-- ==== Sys2Proof/Machine/Surveyor.lean ====
section
/-! DEFINITION. Surveyor: measurements, margin plans and temperatures (R447–R453). -/

namespace Sys2Proof.Machine

def State.setSurvey (s : State) (f : Survey → Survey) : State := { s with survey := f s.survey }

def State.svRecord (s : State) (sev : Sev) (cause : Nat) (addr : DWord) : State :=
  s.append { sev := sev, src := 10, cause := cause, sub := 0, unit := 0, addr := addr }

/-- A plan's body, bytes 0x20 to 0xBF of its record: no clock above R7, no timing below R292 (R449). -/
def planOk (body : List Byte) : Bool :=
  let n := ofBytes body
  body.length == 160 &&
    ((List.range 8).all fun q => decide (dField n (8 * q) 2 ≤ 4000) && decide (dField n (8 * q + 2) 2 ≤ 2000) && dField n (8 * q + 6) 2 == 0) &&
    ((List.range 12).all fun t => ([12, 12, 32, 44, 28, 28, 58, 86].zipIdx).all fun e =>
      decide (e.1 ≤ dField n (64 + 8 * t + e.2) 1))

/-- The record of a plan (R449). -/
def planBytes (seq time : DWord) (reduced mc ra : Bool) (body : List Byte) : List Byte :=
  toBytes 8 seq.toNat ++ toBytes 8 time.toNat ++
    toBytes 4 ((if reduced then 1 else 0) + (if mc then 2 else 0) + (if ra then 4 else 0)) ++ toBytes 12 0 ++ body ++ toBytes 64 0

/-- The record, then PLANSEQ, then record 0x4B. -/
def State.publish (s : State) (body : List Byte) (reduced : Bool) : State :=
  let v := s.survey
  let seq := v.planSeq + 1
  let s := s.devWrite (s.localAddr v.planBase.toNat) (planBytes seq s.time reduced v.mc v.ra body)
  (s.setSurvey fun v => { v with planSeq := seq, plan := body }).svRecord .corrected 0x4B seq

/-- The slack of every trig point is measured, a point not given keeping its value: critical margins, the advice to replace, and a plan where a computed value
changes or a margin became critical. -/
def execSurveyorTrigMeasure (slacks : List (BitVec 16)) (plan : List Byte) (noFull : Bool) (s : State) : Result :=
  if !s.survey.en then .next s
  else
    let held := (slacks.take 1024).zipIdx.foldl (fun t e => put 0 t e.2 e.1) s.survey.slack
    let low := (List.range 1024).any fun i => decide ((look 0 held i).toInt < s.survey.guardBand.toNat)
    let newMc := low && !s.survey.mc
    let newRa := noFull && !s.survey.ra
    let s := s.setSurvey fun v => { v with
      slack := held, mc := low, ra := v.ra || noFull }
    let s := if newMc then s.svRecord .degraded 0x4C 0 else s
    let s := if newRa then s.svRecord .degraded 0x4D 0 else s
    .next (if planOk plan ∧ (newMc ∨ newRa ∨ plan ≠ s.survey.plan) then s.publish plan noFull else s)

/-- The least timings of a bank, tested on a free crest slot; a plan whose computed values changed is published (R449). -/
def execSurveyorTimingTest (r : TimingTest) (plan : List Byte) (noFull : Bool) (s : State) : Result :=
  if !s.survey.en ∨ (s.freeSlot r.bank).isNone then .next s
  else
    let newRa := noFull && !s.survey.ra
    let s := s.setSurvey fun v => { v with timing := put (0, 0) v.timing r.bank (r.crest, r.apron), ra := v.ra || noFull }
    let s := if newRa then s.svRecord .degraded 0x4D 0 else s
    .next (if planOk plan ∧ (newRa ∨ plan ≠ s.survey.plan) then s.publish plan noFull else s)

/-- PLANGO (R450). -/
def execPlango (seq : DWord) (s : State) : Result :=
  .next (s.setSurvey fun v =>
    if seq ≠ v.planSeq then { v with planSt := 2 } else { v with planSt := 0, adopted := lo32 seq, inForce := v.plan })

def execTemperatureWarning (sensor : Nat) (s : State) : Result :=
  let recent := match look none s.survey.warnAt sensor with | some t => decide ((s.time - t).toNat < 2 ^ 30) | none => false
  .next (if recent then s
    else (s.setSurvey fun v => { v with warnAt := put none v.warnAt sensor (some s.time) }).svRecord .degraded 0x4E 0)

def execTemperatureTrip (_sensor : Nat) (s : State) : Result :=
  .next (s.fatalRecord { sev := .fatal, src := 10, cause := 0x4F, sub := 0, unit := 0 })

end Sys2Proof.Machine
end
• • •
EXERCISE:
Repeat the material word for word.

RESULT FOR THIS EXERCISE:
-- ==== Sys2Proof/Machine/Surveyor.lean ====
section
/-! DEFINITION. Surveyor: measurements, margin plans and temperatures (R447–R453). -/

namespace Sys2Proof.Machine

def State.setSurvey (s : State) (f : Survey → Survey) : State := { s with survey := f s.survey }

def State.svRecord (s : State) (sev : Sev) (cause : Nat) (addr : DWord) : State :=
  s.append { sev := sev, src := 10, cause := cause, sub := 0, unit := 0, addr := addr }

/-- A plan's body, bytes 0x20 to 0xBF of its record: no clock above R7, no timing below R292 (R449). -/
def planOk (body : List Byte) : Bool :=
  let n := ofBytes body
  body.length == 160 &&
    ((List.range 8).all fun q => decide (dField n (8 * q) 2 ≤ 4000) && decide (dField n (8 * q + 2) 2 ≤ 2000) && dField n (8 * q + 6) 2 == 0) &&
    ((List.range 12).all fun t => ([12, 12, 32, 44, 28, 28, 58, 86].zipIdx).all fun e =>
      decide (e.1 ≤ dField n (64 + 8 * t + e.2) 1))

/-- The record of a plan (R449). -/
def planBytes (seq time : DWord) (reduced mc ra : Bool) (body : List Byte) : List Byte :=
  toBytes 8 seq.toNat ++ toBytes 8 time.toNat ++
    toBytes 4 ((if reduced then 1 else 0) + (if mc then 2 else 0) + (if ra then 4 else 0)) ++ toBytes 12 0 ++ body ++ toBytes 64 0

/-- The record, then PLANSEQ, then record 0x4B. -/
def State.publish (s : State) (body : List Byte) (reduced : Bool) : State :=
  let v := s.survey
  let seq := v.planSeq + 1
  let s := s.devWrite (s.localAddr v.planBase.toNat) (planBytes seq s.time reduced v.mc v.ra body)
  (s.setSurvey fun v => { v with planSeq := seq, plan := body }).svRecord .corrected 0x4B seq

/-- The slack of every trig point is measured, a point not given keeping its value: critical margins, the advice to replace, and a plan where a computed value
changes or a margin became critical. -/
def execSurveyorTrigMeasure (slacks : List (BitVec 16)) (plan : List Byte) (noFull : Bool) (s : State) : Result :=
  if !s.survey.en then .next s
  else
    let held := (slacks.take 1024).zipIdx.foldl (fun t e => put 0 t e.2 e.1) s.survey.slack
    let low := (List.range 1024).any fun i => decide ((look 0 held i).toInt < s.survey.guardBand.toNat)
    let newMc := low && !s.survey.mc
    let newRa := noFull && !s.survey.ra
    let s := s.setSurvey fun v => { v with
      slack := held, mc := low, ra := v.ra || noFull }
    let s := if newMc then s.svRecord .degraded 0x4C 0 else s
    let s := if newRa then s.svRecord .degraded 0x4D 0 else s
    .next (if planOk plan ∧ (newMc ∨ newRa ∨ plan ≠ s.survey.plan) then s.publish plan noFull else s)

/-- The least timings of a bank, tested on a free crest slot; a plan whose computed values changed is published (R449). -/
def execSurveyorTimingTest (r : TimingTest) (plan : List Byte) (noFull : Bool) (s : State) : Result :=
  if !s.survey.en ∨ (s.freeSlot r.bank).isNone then .next s
  else
    let newRa := noFull && !s.survey.ra
    let s := s.setSurvey fun v => { v with timing := put (0, 0) v.timing r.bank (r.crest, r.apron), ra := v.ra || noFull }
    let s := if newRa then s.svRecord .degraded 0x4D 0 else s
    .next (if planOk plan ∧ (newRa ∨ plan ≠ s.survey.plan) then s.publish plan noFull else s)

/-- PLANGO (R450). -/
def execPlango (seq : DWord) (s : State) : Result :=
  .next (s.setSurvey fun v =>
    if seq ≠ v.planSeq then { v with planSt := 2 } else { v with planSt := 0, adopted := lo32 seq, inForce := v.plan })

def execTemperatureWarning (sensor : Nat) (s : State) : Result :=
  let recent := match look none s.survey.warnAt sensor with | some t => decide ((s.time - t).toNat < 2 ^ 30) | none => false
  .next (if recent then s
    else (s.setSurvey fun v => { v with warnAt := put none v.warnAt sensor (some s.time) }).svRecord .degraded 0x4E 0)

def execTemperatureTrip (_sensor : Nat) (s : State) : Result :=
  .next (s.fatalRecord { sev := .fatal, src := 10, cause := 0x4F, sub := 0, unit := 0 })

end Sys2Proof.Machine
end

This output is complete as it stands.